Tentu saja, Mahkamah Agung tidak boleh terpengaruh oleh sentimen pribadi atau pendapat umum. Prinsip dasar negara kita adalah bahwa hak-hak dasar tidak boleh tunduk pada pemungutan suara—baik hak atas perlakuan yang sama berdasarkan Amandemen ke-14 atau hak untuk memiliki senjata berdasarkan Amandemen ke-2. Peradilan ada untuk meminta pertanggungjawaban politisi dan masyarakat dengan standar yang lebih tinggi, untuk memastikan bahwa kekuasaan mayoritas tidak menginjak-injak hak-hak minoritas. Merupakan tugas Mahkamah Agung untuk meminta pertanggungjawaban pemerintah federal, negara bagian, dan lokal terhadap doktrin-doktrin dasar kita dan supremasi hukum—termasuk gagasan bahwa pemerintah tidak dapat mengeluarkan undang-undang yang mendiskriminasi sekelompok orang tanpa ” tujuan yang sah”.
Lebih lanjut tentang ini…
Lebih dari 1.138 hak dan tunjangan di tingkat federal diberikan kepada pasangan berdasarkan pernikahan, mulai dari warisan aset bebas pajak hingga akses visa pasangan untuk keperluan imigrasi. Pasangan gay sama sekali tidak ingin mengubah pernikahan pasangan heteroseksual, dan mereka juga tidak ingin memaksa lembaga keagamaan untuk melangsungkan pernikahan yang bertentangan dengan hati nurani mereka. Ini hanyalah tentang mendapatkan hak hukum yang sama dengan keluarga lainnya. Faktanya, Prop 8 California sebenarnya bukan tentang pernikahan, melainkan undang-undang anti-sodomi tentang seks. Tujuan dari keduanya adalah untuk memperkuat status kelas dua bagi kaum gay Amerika. Dan ini bukanlah “tujuan sah” diskriminasi pemerintah.

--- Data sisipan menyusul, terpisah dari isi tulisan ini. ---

/-- R193: for a non-transparent block every present texel decodes to the nearest entry, lowest index on a tie, of the color
palette under the block's weights and of the alpha palette, both built from the endpoints the block holds; for a transparent
block every texel decodes to alpha 0. -/
def Obligations.NearestReconstruction : Prop :=
  ∀ (band : AlphaBand) (tex : List Texel) (w h bx by_ : Nat) (blk : List Byte) (i : Nat),
    (∀ t ∈ tex, t.r < 256 ∧ t.g < 256 ∧ t.b < 256 ∧ t.a < 256) →
    blk = encodeTexels band tex w h bx by_ → i < 16 →
    (blockTransparent (presentTexels tex w h bx by_) = false → texelPresent w h bx by_ i = true →
      ∀ (px : Texel) (colors : List Color) (alphas : List Nat) (weights : Color),
      px = tex.getD i Texel.zero →
      colors = colorPalette (blockField blk 8 2) (blockField blk 10 2) →
      alphas = alphaPalette (byteNat blk 0) (byteNat blk 1) →
      weights = channelWeights (boxMax (boxTexels (presentTexels tex w h bx by_)))
        (boxMin (boxTexels (presentTexels tex w h bx by_))) →
      ∃ j k, ∃ (hj : j < colors.length) (hk : k < alphas.length),
        decodeTexel blk i = { r := colors[j].r, g := colors[j].g, b := colors[j].b, a := alphas[k] } ∧
        (∀ m, ∀ hm : m < colors.length, colorDistance weights px colors[j] ≤ colorDistance weights px colors[m] ∧
          (m < j → colorDistance weights px colors[j] < colorDistance weights px colors[m])) ∧
        (∀ m, ∀ hm : m < alphas.length, absDiff px.a alphas[k] ≤ absDiff px.a alphas[m] ∧
          (m < k → absDiff px.a alphas[k] < absDiff px.a alphas[m]))) ∧
    (blockTransparent (presentTexels tex w h bx by_) = true → (decodeTexel blk i).a = 0)

/-- R194: quantizing an expanded 565 word gives it back. -/
def Obligations.Pack565OfUnpack565 : Prop :=
  (∀ v < 32, expand5 v >>> 3 = v) ∧ (∀ v < 64, expand6 v >>> 2 = v) ∧
  (∀ c < 65536, pack565 (unpack565 c) = c)

/-- R174: the alpha palette of two bytes has eight entries, each a byte. -/
def Obligations.AlphaPaletteIsEightBytes : Prop :=
  ∀ a0 a1 : Nat, a0 < 256 → a1 < 256 →
    (alphaPalette a0 a1).length = 8 ∧ ∀ v ∈ alphaPalette a0 a1, v < 256

/-- R183, R184: the endpoints of the classifier: in direct mode A0 is the greatest sample and A1 the least, the greatest
decremented, below 0 to 255, where they are equal; in partial mode the least and the greatest, unchanged. -/
def Obligations.AlphaEndpointsByMode : Prop :=
  ∀ (band : AlphaBand) (samples : List Nat) (mn mx : Nat), (∀ v ∈ samples, mn ≤ v ∧ v ≤ mx) →
    mn ∈ samples → mx ∈ samples → mx < 256 →
    (directMode band samples = true → mn < mx → alphaEndpoints band samples = (mx, mn)) ∧
    (directMode band samples = true → mn = mx → alphaEndpoints band samples = (if mx = 0 then 255 else mx - 1, mn)) ∧
    (directMode band samples = false → alphaEndpoints band samples = (mn, mx))

/-- R188, R189: the scan answers the lowest index of a least distance. -/
def Obligations.NearestIsTheLowestLeast : Prop :=
  ∀ l : List Nat, l ≠ [] → ∃ h : nearest l < l.length,
    ∀ m, ∀ hm : m < l.length, l[nearest l] ≤ l[m] ∧ (m < nearest l → l[nearest l] < l[m])

/-! ## Pipeline -/

/-- 43_pipeline.md R223, R225: where the checks pass and every byte of the block array holds a value, DECODE_LINEAR completes:
the pixel of each present texel of the n-th block is DecodeTexel of the 16 bytes at 16n, and nothing else of DST changes.
20_memory.md R51, 60_exceptions.md R248: where a byte of the array holds no value, the command stops on such a byte. -/
def Obligations.DecodeLinearWritesEveryPixel : Prop :=
  ∀ s : State, checkLinear s = .ok () →
    blocksWide s * blocksHigh s * 16 ≤ s.num .srcLen → s.num .dWidth * s.num .dHeight * 4 ≤ s.num .dstCap →
    ((∀ a < blocksWide s * blocksHigh s * 16, (s.src.read a).isSome) →
      ∃ t, exec .decodeLinear s = .next t ∧ StatusIsOk t ∧ KeepsInputs s t ∧
        t.res.len.val.toNat = s.num .dWidth * s.num .dHeight * 4 ∧
        (∀ px < s.num .dWidth, ∀ py < s.num .dHeight, ∀ j < 4,
          t.dst.read ((py * s.num .dWidth + px) * 4 + j)
            = (decodeTexel ((List.range 16).map fun k =>
                  (s.src.read ((py / 4 * blocksWide s + px / 4) * 16 + k)).getD 0) (py % 4 * 4 + px % 4)).bytes[j]?) ∧
        (∀ a, s.num .dWidth * s.num .dHeight * 4 ≤ a → t.dst.read a = s.dst.read a)) ∧
    (∀ a < blocksWide s * blocksHigh s * 16, s.src.read a = none →
      ∃ e < blocksWide s * blocksHigh s * 16, s.src.read e = none ∧ exec .decodeLinear s = .fault (.srcUnwritten e))

/-- R224, R225: where the checks pass and every byte of the image holds a value, ENCODE_LINEAR completes: the 16 bytes at 16n
are EncodeBlock of the texels of the n-th block, and nothing else of DST changes. 20_memory.md R51, 60_exceptions.md R248: where a
byte of the image holds no value, the command stops on such a byte. -/
def Obligations.EncodeLinearWritesEveryBlock : Prop :=
  ∀ s : State, checkLinear s = .ok () →
    s.num .dWidth * s.num .dHeight * 4 ≤ s.num .srcLen → blocksWide s * blocksHigh s * 16 ≤ s.num .dstCap →
    ((∀ a < s.num .dWidth * s.num .dHeight * 4, (s.src.read a).isSome) →
      ∃ t, exec .encodeLinear s = .next t ∧ StatusIsOk t ∧ KeepsInputs s t ∧
        t.res.len.val.toNat = blocksWide s * blocksHigh s * 16 ∧
        (∀ n < blocksWide s * blocksHigh s, ∀ j < 16,
          t.dst.read (n * 16 + j)
            = (encodeTexels s.cfg.alphaBand (imageTexelsOf s (nthBlockOf s n)) (s.num .dWidth) (s.num .dHeight)
                (n % blocksWide s) (n / blocksWide s))[j]?) ∧
        (∀ a, blocksWide s * blocksHigh s * 16 ≤ a → t.dst.read a = s.dst.read a)) ∧
    (∀ a < s.num .dWidth * s.num .dHeight * 4, s.src.read a = none →
      ∃ e < s.num .dWidth * s.num .dHeight * 4, s.src.read e = none ∧ exec .encodeLinear s = .fault (.srcUnwritten e))

/-- R221, R225: where the checks pass and every byte of every block at its tiled offset holds a value, DECODE_SURFACE completes:
the pixel of each present texel of the n-th block is DecodeTexel of the 16 bytes at its tiled offset, and nothing else of DST
changes. 20_memory.md R51, 60_exceptions.md R248: where a byte of a block holds no value, the command stops on such a byte. -/
def Obligations.DecodeSurfaceWritesEveryPixel : Prop :=
  ∀ (s : State) (off : Nat → Nat), checkDescriptor s = .ok () → s.num .dFormat % 64 = 0x33 →
    (∀ n < blocksWide s * blocksHigh s,
      tiledOffset s 16 (nthBlockOf s n) = .ok (off n) ∧ off n + 16 ≤ s.num .dDataSize) →
    s.num .dDataSize ≤ s.num .srcLen → s.num .dWidth * s.num .dHeight * 4 ≤ s.num .dstCap →
    ((∀ n < blocksWide s * blocksHigh s, ∀ j < 16, (s.src.read (off n + j)).isSome) →
      ∃ t, exec .decodeSurface s = .next t ∧ StatusIsOk t ∧ KeepsInputs s t ∧
        t.res.len.val.toNat = s.num .dWidth * s.num .dHeight * 4 ∧
        (∀ px < s.num .dWidth, ∀ py < s.num .dHeight, ∀ j < 4,
          t.dst.read ((py * s.num .dWidth + px) * 4 + j)
            = (decodeTexel ((List.range 16).map fun k =>
                  (s.src.read (off (py / 4 * blocksWide s + px / 4) + k)).getD 0) (py % 4 * 4 + px % 4)).bytes[j]?) ∧
        (∀ a, s.num .dWidth * s.num .dHeight * 4 ≤ a → t.dst.read a = s.dst.read a)) ∧
    (∀ n < blocksWide s * blocksHigh s, ∀ j < 16, s.src.read (off n + j) = none →
      ∃ m < blocksWide s * blocksHigh s, ∃ k < 16, s.src.read (off m + k) = none ∧
        exec .decodeSurface s = .fault (.srcUnwritten (off m + k)))

/-- R222, R225, 41_tiling_orchestrator.md R157: where the checks pass and every byte of the image holds a value, ENCODE_SURFACE
completes: a byte of the tiled surface holds the byte of the last block in row-major order that covers it, encoded from the
image, or 0 where none does, and nothing else of DST changes. 20_memory.md R51, 60_exceptions.md R248: where a byte of the image
holds no value, the command stops on such a byte. -/
def Obligations.EncodeSurfaceWritesEveryBlock : Prop :=
  ∀ (s : State) (off : Nat → Nat), checkDescriptor s = .ok () → s.num .dFormat % 64 = 0x33 →
    (∀ n < blocksWide s * blocksHigh s,
      tiledOffset s 16 (nthBlockOf s n) = .ok (off n) ∧ off n + 16 ≤ s.num .dDataSize) →
    s.num .dWidth * s.num .dHeight * 4 ≤ s.num .srcLen → s.num .dDataSize ≤ s.num .dstCap →
    ((∀ a < s.num .dWidth * s.num .dHeight * 4, (s.src.read a).isSome) →
      ∃ t, exec .encodeSurface s = .next t ∧ StatusIsOk t ∧ KeepsInputs s t ∧
        t.res.len.val.toNat = s.num .dDataSize ∧
        (∀ n < blocksWide s * blocksHigh s, ∀ j < 16,
          (∀ m, n < m → m < blocksWide s * blocksHigh s → off n + j < off m ∨ off m + 16 ≤ off n + j) →
          t.dst.read (off n + j)
            = (encodeTexels s.cfg.alphaBand (imageTexelsOf s (nthBlockOf s n)) (s.num .dWidth) (s.num .dHeight)
                (n % blocksWide s) (n / blocksWide s))[j]?) ∧
        (∀ a < s.num .dDataSize,
          (∀ n < blocksWide s * blocksHigh s, a < off n ∨ off n + 16 ≤ a) → t.dst.read a = some 0) ∧
        (∀ a, s.num .dDataSize ≤ a → t.dst.read a = s.dst.read a)) ∧
    (∀ a < s.num .dWidth * s.num .dHeight * 4, s.src.read a = none →
      ∃ e < s.num .dWidth * s.num .dHeight * 4, s.src.read e = none ∧ exec .encodeSurface s = .fault (.srcUnwritten e))

/-- R226: where both sides succeed and the format table gives BC3 its 128 bits (log 21), DECODE_SURFACE gives the DST and RES_LEN of
RETILE_TO_LINEAR into a scratch buffer followed by DECODE_LINEAR on it. -/
def Obligations.DecodeSurfaceIsRetileThenDecode : Prop :=
  ∀ (s t u v : State) (scratch : Memory) (cap len : Word), formatBppOf s.cfg 0x33 = some 128 →
    exec .decodeSurface s = .next t → StatusIsOk t →
    exec .retileToLinear ((s.withDst scratch).withOpr (s.opr.set .dstCap cap)) = .next u → StatusIsOk u →
    exec .decodeLinear ((s.withSrc u.dst).withOpr (s.opr.set .srcLen len)) = .next v → StatusIsOk v →
    v.dst = t.dst ∧ v.res.len = t.res.len

/-- R226: where both sides succeed and the format table gives BC3 its 128 bits (log 21), ENCODE_SURFACE gives the DST and RES_LEN of
ENCODE_LINEAR followed by RETILE_TO_TILED on its output. -/
def Obligations.EncodeSurfaceIsEncodeThenRetile : Prop :=
  ∀ (s t u v : State) (scratch : Memory) (cap len : Word), formatBppOf s.cfg 0x33 = some 128 →
    exec .encodeSurface s = .next t → StatusIsOk t →
    exec .encodeLinear ((s.withDst scratch).withOpr (s.opr.set .dstCap cap)) = .next u → StatusIsOk u →
    exec .retileToTiled ((s.withSrc u.dst).withOpr (s.opr.set .srcLen len)) = .next v → StatusIsOk v →
    v.dst = t.dst ∧ v.res.len = t.res.len

/-- R223, R224: the linear commands read no profile, no format table, and no descriptor register but D_WIDTH, D_HEIGHT and
D_FORMAT. -/
def Obligations.LinearCommandsIgnoreTiling : Prop :=
  ∀ (i : Instr) (s : State) (r : OperandReg) (v : Word) (p : Profile) (table : List (Nat × Nat)),
    i = .decodeLinear ∨ i = .encodeLinear →
    r ∈ [OperandReg.dDepth, .dTileMode, .dSwizzle, .dPitch, .dSamples, .dSlices, .dDataSize] →
    match exec i s,
      exec i ((s.withOpr (s.opr.set r v)).withCfg { s.cfg with profile := p, formatBpp := table }) with
    | .next t, .next t' => t'.res = t.res ∧ t'.dst = t.dst ∧ t'.status = t.status
    | .fault f, .fault f' => f' = f
    | _, _ => False
end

Tidak jelas dari sidang hari ini bagaimana Pengadilan dapat memutuskan Prop 8. Masih terdapat kemungkinan bahwa Pengadilan dapat menghindari pertanyaan substantif atau mengambil keputusan berdasarkan alasan sempit yang hanya berdampak pada negara bagian California dan bukan negara bagian lainnya. Apa pun dampaknya, hak-hak ratusan ribu keluarga seperti saya akan sangat terpengaruh oleh keputusan Mahkamah Agung mengenai dua kasus kesetaraan pernikahan yang disidangkan minggu ini. Tidak diragukan lagi, keputusan Pengadilan akan membuat perbedaan dalam realitas hukum dan politik jangka pendek yang dihadapi pasangan sesama jenis.

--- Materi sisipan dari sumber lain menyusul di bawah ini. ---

theorem Memory.readBytes_congr {m m' : Memory} {a n : Nat} (h : ∀ j < n, m'.read (a + j) = m.read (a + j)) :
    m'.readBytes a n = m.readBytes a n := by
  induction n generalizing a with
  | zero => rfl
  | succ n ih =>
    have hhead : m'.read a = m.read a := h 0 (by omega)
    have htail : m'.readBytes (a + 1) n = m.readBytes (a + 1) n :=
      ih fun j hj => by simpa only [Nat.add_right_comm a 1 j, Nat.add_assoc] using h (j + 1) (by omega)
    simp only [Memory.readBytes, hhead, htail]

theorem foldExcept_congr {ε α β : Type} {f g : β → α → Except ε β} {l : List α} (h : ∀ a ∈ l, ∀ b, f b a = g b a)
    (b : β) : foldExcept f b l = foldExcept g b l := by
  induction l generalizing b with
  | nil => rfl
  | cons a as ih => simp only [foldExcept, h a (by simp), ih fun x hx => h x (by simp [hx])]

section Reads
variable {bound : Nat} {src m : Memory} (hm : AgreeBelow bound src m)
include hm

theorem AgreeBelow.readSrc_eq {a n : Nat} (h : a + n ≤ bound) : readSrc m a n = readSrc src a n := by
  have hbytes : m.readBytes a n = src.readBytes a n := Memory.readBytes_congr fun j hj => hm (a + j) (by omega)
  simp only [readSrc, hbytes]

theorem AgreeBelow.movePayloads_eq {n : Nat} {moves : List (Nat × Nat)} (h : ∀ mv ∈ moves, mv.1 + n ≤ bound)
    (dst : Memory) : movePayloads m n dst moves = movePayloads src n dst moves :=
  foldExcept_congr (fun mv hmv d => by simp only [movePayload, hm.readSrc_eq (h mv hmv)]) dst

theorem AgreeBelow.decodeFold_eq {blocks : List PlacedBlock} (h : ∀ p ∈ blocks, p.offset + 16 ≤ bound) (w ht : Nat)
    (dst : Memory) : foldExcept (decodeInto m w ht) dst blocks = foldExcept (decodeInto src w ht) dst blocks :=
  foldExcept_congr (fun p hp d => by simp only [decodeInto, hm.readSrc_eq (h p hp)]) dst

theorem AgreeBelow.gatherTexels_eq {w ht : Nat} (h : w * ht * 4 ≤ bound) (b : Nat × Nat) :
    gatherTexels m w ht b = gatherTexels src w ht b := by
  refine traverseExcept_congr fun i _ => ?_
  unfold gatherTexel
  split
  · next hi => rw [hm.readSrc_eq (Nat.le_trans (pixelOffset_end_le hi) h)]
  · rfl

theorem AgreeBelow.encodeFold_eq {w ht : Nat} (h : w * ht * 4 ≤ bound) (band : AlphaBand) (dst : Memory)
    (blocks : List PlacedBlock) :
    foldExcept (encodeInto band m w ht) dst blocks = foldExcept (encodeInto band src w ht) dst blocks :=
  foldExcept_congr (fun p _ d => by simp only [encodeInto, hm.gatherTexels_eq h]) dst

end Reads

/-! ### What a command reads of `SRC` (R52, R156) -/

/-- An answer with `SRC` of its next state replaced. -/
def replaceSrc (m : Memory) : Result → Result
  | .next t => .next (t.withSrc m)
  | .fault f => .fault f
  | .refused r => .refused r

theorem orRaise_withSrc {α : Type} {s : State} {m : Memory} {r : Except Cause α} {k k' : α → Result}
    (h : ∀ a, r = .ok a → k' a = replaceSrc m (k a)) :
    orRaise (s.withSrc m) r k' = replaceSrc m (orRaise s r k) := by
  cases r with
  | error c => rfl
  | ok a => exact h a rfl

Namun ketika Martin Luther King berbicara tentang keadilan yang “bergulir seperti air dan keadilan seperti aliran air yang deras,” dia sedang mengangkat sejarah panjang yang pada akhirnya mengarah pada perlakuan yang setara dan keadilan bagi semua. Mahkamah Agung mungkin terburu-buru, menunda, atau menghindari proses peradilan, namun sanksi terhadap bias anti-gay dan diskriminasi yang dilegalkan terhadap keluarga gay suatu hari nanti akan menjadi peninggalan masa lalu yang buruk.
Ketika Ketua Hakim Roberts dikukuhkan di pengadilan, sepupu lesbiannya, seorang liberal, dengan antusias mendukung pengangkatannya. Mengapa? “Beliau adalah keluarga,” jelasnya seraya mengutarakan nilai-nilai bersama yang juga harus terus kita perjuangkan sebagai bangsa.